The Ominous Milestone: Interest vs. Defense
A traditional red flag for empires in decline is the moment the cost of servicing old debt exceeds the cost of protecting the realm. We have reached that milestone. Interest expenses on the U.S. national debt have now surpassed the entire defense budget. When a nation spends more on its past (interest) than its security (defense) or its future (investment), it enters a state of terminal trouble. This fiscal cannibalism leaves the government with no "dry powder" to handle the next inevitable crisis.

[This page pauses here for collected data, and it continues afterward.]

-- ==== Sys2Proof/Certificates/Slice0/Obligations.lean ====
section
/-! DEFINITION. The statements for the provers. Each docstring names the rules of spec/ it formalises, or says that it
is the model's own. A statement that gives the next state as a record update of the old one is its own frame:
everything the update does not name is unchanged, guest memory and every bank included. -/

open Sys2Proof Sys2Proof.Machine

/-! ## Encoding and decoding -/

/-- A request's bytes decode to the transaction they were made from; a read carries no value (R62, R90). The byte
layout is the model's own (notes/assumptions/8.md). -/
def Obligations.RequestRoundTrip : Prop :=
  ∀ t : Transaction, decodeRequest (encodeRequest t) =
    .ok (match t with
      | .acc a false _ => .acc a false 0
      | t => t)

/-- Decode and encode agree for every register operation (R91, R92): with every operand, the request that selects a
well-formed register operation decodes to that operation, in every configuration in which its register has an address
that its own handler is selected for. The byte layout of a request is the model's own (notes/assumptions/8.md). -/
def Obligations.RegisterOperationsRoundTrip : Prop :=
  ∀ (w : View) (i : Instr) (r : RegName) (write : Bool) (v a : Word) (h : Handler),
    w.cfg.wf = true → i.wf w.cfg = true → i.reg = some (r, write, v) → addrOf w.cfg r = some a →
    selectHandler w.cfg a = some h → r.inKind h.kind = true →
    (h.kind = .cf → inRange w.cfg.cfAtaBase w.cfg.cfAtaLast a = false) →
    ∃ bytes, encode w.cfg i = some bytes ∧ decode w bytes = .ok i

/-- Decode and encode agree for every flash operation (R95, R310, R311): the request that makes a cycle or a read of a
bank decodes to the row that R329 (for a write) or R312, R328 and R330 (for a read) give for the bank's state. The
byte layout of a request is the model's own (notes/assumptions/8.md). -/
def Obligations.FlashOperationsRoundTrip : Prop :=
  ∀ (w : View) (i : Instr) (b off : Nat) (write : Bool) (v : Word) (h : Handler),
    w.cfg.wf = true → i.wf w.cfg = true → i.flashAccess = some (b, off, write, v) →
    selectHandler w.cfg (w.cfg.bankBase b + BitVec.ofNat 32 off) = some h → h.kind = .flash b →
    (if write then i = (selectFlashWrite w.cfg (w.flashState b) off v).op b off v
      else i = (selectFlashRead w.cfg (w.flashState b)).op b off) →
    ∃ bytes, encode w.cfg i = some bytes ∧ decode w bytes = .ok i

/-- Decode and encode agree for the operations selected by a window: the channel-switch sub-ranges (R237, R238) and the
CF ATA window (R280, R282). That a sub-range is tried after those listed before it, and the byte layout of a request,
are the model's own (notes/assumptions/26.md, notes/assumptions/8.md). -/
def Obligations.WindowOperationsRoundTrip : Prop :=
  ∀ (w : View) (h : Handler) (off : Nat) (v : Word), off < 2 ^ 32 →
    (∀ second : Bool, h.kind = .chsw → w.cfg.inChsw (if second then .r1 else .r0) off = true →
      selectHandler w.cfg ((w.cfg.chsw (if second then .r1 else .r0)).base + BitVec.ofNat 32 off) = some h →
      (second = true → chswOffset w.cfg .r0 (w.cfg.chswR1.base + BitVec.ofNat 32 off) = none) →
      ∃ bytes, encode w.cfg (.chswRW second off v) = some bytes ∧ decode w bytes = .ok (.chswRW second off v)) ∧
    (∀ second : Bool, h.kind = .chsw → w.cfg.inChsw (if second then .w1 else .w0) off = true →
      selectHandler w.cfg ((w.cfg.chsw (if second then .w1 else .w0)).base + BitVec.ofNat 32 off) = some h →
      chswOffset w.cfg .r0 ((w.cfg.chsw (if second then .w1 else .w0)).base + BitVec.ofNat 32 off) = none →
      chswOffset w.cfg .r1 ((w.cfg.chsw (if second then .w1 else .w0)).base + BitVec.ofNat 32 off) = none →
      (second = true → chswOffset w.cfg .w0 (w.cfg.chswW1.base + BitVec.ofNat 32 off) = none) →
      ∃ bytes, encode w.cfg (.chswWW second off v) = some bytes ∧ decode w bytes = .ok (.chswWW second off v)) ∧
    (h.kind = .cf → w.cfg.inAtaWin off = true →
      selectHandler w.cfg (w.cfg.cfAtaBase + BitVec.ofNat 32 off) = some h →
      (∃ bytes, encode w.cfg (.cfAtaW off v) = some bytes ∧ decode w bytes = .ok (.cfAtaW off v)) ∧
      (off ≠ w.cfg.cfStatusOff →
        ∃ bytes, encode w.cfg (.cfAtaR off) = some bytes ∧ decode w bytes = .ok (.cfAtaR off)) ∧
      (off = w.cfg.cfStatusOff →
        ∃ bytes, encode w.cfg .cfStatusR = some bytes ∧ decode w bytes = .ok .cfStatusR))

/-- Decode and encode agree for the remaining operations: TRIG, TICK and its sub-steps, HOST, the IDE event (R90), and
the dispatcher's own operations with the address classes that select them (R121 to R126, R239). The byte layout and
the sub-steps of TICK as requests are the model's own (notes/assumptions/8.md). -/
def Obligations.OtherOperationsRoundTrip : Prop :=
  ∀ (w : View) (a v : Word),
    (∀ i : Instr, agentOf i ≠ .cpu → ∃ bytes, encode w.cfg i = some bytes ∧ decode w bytes = .ok i) ∧
    (selectHandler w.cfg a = none → known w.cfg a = false →
      (encode w.cfg (.accUnknownR a)).map (decode w) = some (.ok (.accUnknownR a)) ∧
      (encode w.cfg (.accUnknownW a v)).map (decode w) = some (.ok (.accUnknownW a v))) ∧
    (selectHandler w.cfg a = none → known w.cfg a = true →
      (encode w.cfg (.accDefaultR a)).map (decode w) = some (.ok (.accDefaultR a)) ∧
      (encode w.cfg (.accDefaultW a v)).map (decode w) = some (.ok (.accDefaultW a v))) ∧
    (∀ h, selectHandler w.cfg a = some h →
      (h.kind = .chsw → (encode w.cfg (.chswRead a)).map (decode w) = some (.ok (.chswRead a))) ∧
      (h.kind = .modelConst → modelConstAt w.cfg a ≠ none →
        (encode w.cfg (.modelConstR a)).map (decode w) = some (.ok (.modelConstR a))) ∧
      (h.kind = .modelConst → modelConstAt w.cfg a = none →
        (encode w.cfg (.accUnmodeledR a)).map (decode w) = some (.ok (.accUnmodeledR a))) ∧
      (h.kind = .modelConst →
        (encode w.cfg (.accUnmodeledW a v)).map (decode w) = some (.ok (.accUnmodeledW a v))))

The Trump Legacy: A Major Pockmark
While political narratives often focus on trade wars or social policy, Hanke points to a more objective failure: the fiscal trajectory during the Trump presidency. Despite a period of economic growth, the national debt ballooned, setting the stage for the current instability. Hanke notes that this failure to restrain spending during a "boom" will go down in history as a major pockmark on Trump's presidency, proving that the debt crisis is not a partisan issue, but a systemic one.

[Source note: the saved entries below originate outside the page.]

-- ==== Sys2Proof/Tests/Slice0.lean ====
section
/-! SUPPORT. Tests of the model's own: ill-formed terms that each check refuses, the decoding of every operation from
bytes written out by hand from the spec's addresses, one step of every operation against the vectors of
spec/95_test_vectors.md (V-…), and a witness for every statement that has hypotheses. -/

open Sys2Proof Sys2Proof.Machine

namespace Sys2Proof.Tests

set_option Elab.async false

/-- One projection of the next state of an outcome. -/
def after {α : Type} (r : Res) (f : State → α) : Option α :=
  match r with
  | .next t => some (f t)
  | .fault _ => none
  | .refused _ => none

/-- An outcome with a projection has a next state. -/
theorem next_of_after {α : Type} {r : Res} {f : State → α} {x : α} (h : after r f = some x) :
    ∃ t, r = .next t ∧ f t = x := by
  cases r with
  | next t => exact ⟨t, rfl, by simpa [after] using h⟩
  | fault _ => simp [after] at h
  | refused _ => simp [after] at h

/-- A projection of an outcome says that there is a next state. -/
theorem has_next {α : Type} {r : Res} {f : State → α} (h : (after r f).isSome = true) : ∃ t, r = .next t := by
  obtain ⟨x, hx⟩ := Option.isSome_iff_exists.mp h
  obtain ⟨t, ht, -⟩ := next_of_after hx
  exact ⟨t, ht⟩

/-- The bytes decode, under the view `w`, to the operation. -/
def decodesTo (w : View) (p : List Byte × Instr) : Bool :=
  match decode w p.1 with
  | .ok i => decide (i = p.2)
  | .error _ => false

/-- The reset state with the next move a request. -/
def asked (t : Transaction) : State := { State.reset with schedule := [.request (encodeRequest t)] }

/-! ## Well-formedness: the test configuration is accepted, each check refuses an ill-formed term -/

theorem test_tc_wf : Config.tc.wf = true := by decide +kernel

theorem test_wf_refuses_handler_order :
    ∀ c ∈ ([{ Config.tc with handlers := ⟨"ALL", 0, 0xFFFFFFFF, .ic, 0⟩ :: Config.tcHandlers }] : List Cfg),
      handlersOrdered c.handlers = false ∧ c.wf = false := by decide +kernel

theorem test_wf_refuses_addresses :
    ∀ c ∈ ([{ Config.tc with addrMap := [(.clock, 8), (.icCurrent, 8)] },
     { Config.tc with addrMap := [(.clock, 8), (.icCurrent, 4)] }] : List Cfg),
      addrMapRising c.addrMap = false ∧ c.wf = false := by decide +kernel

/-- A register listed twice, one missing, one that the configuration does not have (R91, R92). -/
theorem test_wf_refuses_names :
    ∀ c ∈ ([{ Config.tc with addrMap := Config.tcAddrMap ++ [(.clock, 0xC0FFFFFC)] },
     { Config.tc with addrMap := Config.tcAddrMap.tail },
     { Config.tc with addrMap := Config.tcAddrMap ++ [(.tmrCtrl 4, 0xC0FFFFFC)] }] : List Cfg),
      addrMapRising c.addrMap = true ∧ c.namesOk = false ∧ c.wf = false := by decide +kernel

/-- A register inside the ATA window, overlapping sub-ranges, a constant in a sub-range, two equal constants, a window
past the end of the address space (R91). -/
theorem test_wf_refuses_windows :
    ∀ c ∈ ([{ Config.tc with cfAtaBase := 0xC0600200, cfAtaLast := 0xC06202FF },
     { Config.tc with chswR1 := ⟨0xC0F0503C, [some 22, some 23]⟩ },
     { Config.tc with modelConst := [(0xC0F05000, 1)] },
     { Config.tc with modelConst := [(0xC0400008, 1), (0xC0400008, 2)] },
     { Config.tc with chswW1 := ⟨0xFFFFFFFC, [none, none]⟩ }] : List Cfg),
      c.windowsOk = false ∧ c.wf = false := by decide +kernel

/-- A bank with no handler, with two, with one of another range; a handler of a bank that is not there (R310). -/
theorem test_wf_refuses_flash_handlers :
    ∀ c ∈ ([{ Config.tc with handlers := Config.tcHandlers.filter (fun h => h.kind != .flash 1) },
     { Config.tc with handlers := Config.tcHandlers ++ [⟨"AGAIN", 0xE0000000, 0xE0001FFF, .flash 1, 0⟩] },
     { Config.tc with
       handlers := Config.tcHandlers.filter (fun h => h.kind != .flash 1) ++ [⟨"FLASH1", 0xF0000000, 0xF0000FFF, .flash 1, 0⟩] },
     { Config.tc with handlers := Config.tcHandlers ++ [⟨"MORE", 0xE0000000, 0xE0001FFF, .flash 2, 0⟩] }] : List Cfg),
      c.flashHandlersOk = false ∧ c.wf = false := by decide +kernel

theorem test_wf_refuses_interrupt_ids :
    ∀ c ∈ ([{ Config.tc with osTimerIrq := 0x80 },
     { Config.tc with hptIrq := 0x80 },
     { Config.tc with sdIrq := 0x80 },
     { Config.tc with cfIrq := 0x80 },
     { Config.tc with cfDmaIrq := 0x80 },
     { Config.tc with dmaIrq := [0x80] },
     { Config.tc with edmac := List.replicate 24 ⟨true, some 0x80⟩ }] : List Cfg),
      c.idsOk = false ∧ c.wf = false := by decide +kernel

theorem test_wf_refuses_timers :
    ∀ c ∈ ([{ Config.tc with osTimerCh := 4 },
     { Config.tc with clockStep := 0 },
     { Config.tc with clockMod := 0 },
     { Config.tc with clockMod := 0x180 },
     { Config.tc with clockMod := 0x100000100 }] : List Cfg),
      c.timersOk = false ∧ c.wf = false := by decide +kernel

theorem test_wf_refuses_engines :
    ∀ c ∈ ([{ Config.tc with dmaK := 0 },
     { Config.tc with dmaBlock := 0 },
     { Config.tc with edmac := [] },
     { Config.tc with cfSliceWords := 0 },
     { Config.tc with cfDmaWriteCmd := 0x39 },
     { Config.tc with cfStatusOff := 0x100 }] : List Cfg),
      c.enginesOk = false ∧ c.wf = false := by decide +kernel

theorem test_wf_refuses_sd_bits :
    ∀ c ∈ ([{ Config.tc with sdStDone := 1 },
     { Config.tc with sdStErr := 0 },
     { Config.tc with sdStErr := 1 },
     { Config.tc with sdStDone := 32 },
     { Config.tc with sdStData := 32 },
     { Config.tc with sdStErr := 32 }] : List Cfg),
      c.sdOk = false ∧ c.wf = false := by decide +kernel

theorem test_wf_refuses_flash :
    ∀ c ∈ ([{ Config.tc with flashBusyReads := 17 },
     { Config.tc with flashBlockSize := 0 },
     { Config.tc with flashBlockSize := 3 },
     { Config.tc with banks := [⟨0, 3, []⟩] },
     { Config.tc with banks := [⟨0xFFFFFFFE, 4, []⟩] },
     { Config.tc with banks := [⟨0, 4, [(4, 0)]⟩] },
     { Config.tc with banks := [⟨0, 4, [(0, 0xFF)]⟩] },
     { Config.tc with banks := [⟨0, 4, [(1, 0), (0, 0)]⟩] },
     { Config.tc with banks := [⟨0, 4, []⟩, ⟨2, 4, []⟩] }] : List Cfg),
      c.flashOk = false ∧ c.wf = false := by decide +kernel

theorem test_wf_refuses_planes :
    ∀ c ∈ ([{ Config.tc with bmpPitch := 3 },
     { Config.tc with yuvW := 1 },
     { Config.tc with yuvPitch := 3 },
     { Config.tc with bmpW := 3, yuvW := 2 },
     { Config.tc with bmpH := 3, yuvH := 2 },
     { Config.tc with yuvLayout := ⟨0, 1, 2, 4⟩ },
     { Config.tc with yuvLayout := ⟨0, 1, 1, 2⟩ }] : List Cfg),
      c.planesOk = false ∧ c.wf = false := by decide +kernel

"Regime Uncertainty" and the Economic Flatline
The term "regime uncertainty" refers to a state where businesses and investors cannot predict the future regulatory, tax, or fiscal environment. With a debt-to-GDP ratio reaching historic highs, the market begins to price in the risk of a "permanent economic flatline." If the government must continuously print money or raise taxes just to pay interest, private innovation is choked out, and growth stalls indefinitely.

The Solution: A Constitutional Debt Break
Hanke’s warning comes with a drastic prescription. He argues that the U.S. political class is incapable of self-regulation. To prevent a total collapse, he is calling for a constitutional convention to implement a "debt break"—a legal mechanism, similar to those used in Switzerland or Germany, that would constitutionally mandate a balanced budget or limit debt growth to a percentage of economic output.

Conclusion
The fundamentals of the United States are currently in a state of free-fall. Without a fundamental change in the "regime"—moving away from endless deficit spending and toward constitutional restraint—the U.S. risks following the path of historical empires that spent their way into irrelevance. As Hanke suggests, the time for minor policy tweaks has passed; the time for a structural "debt break" is now.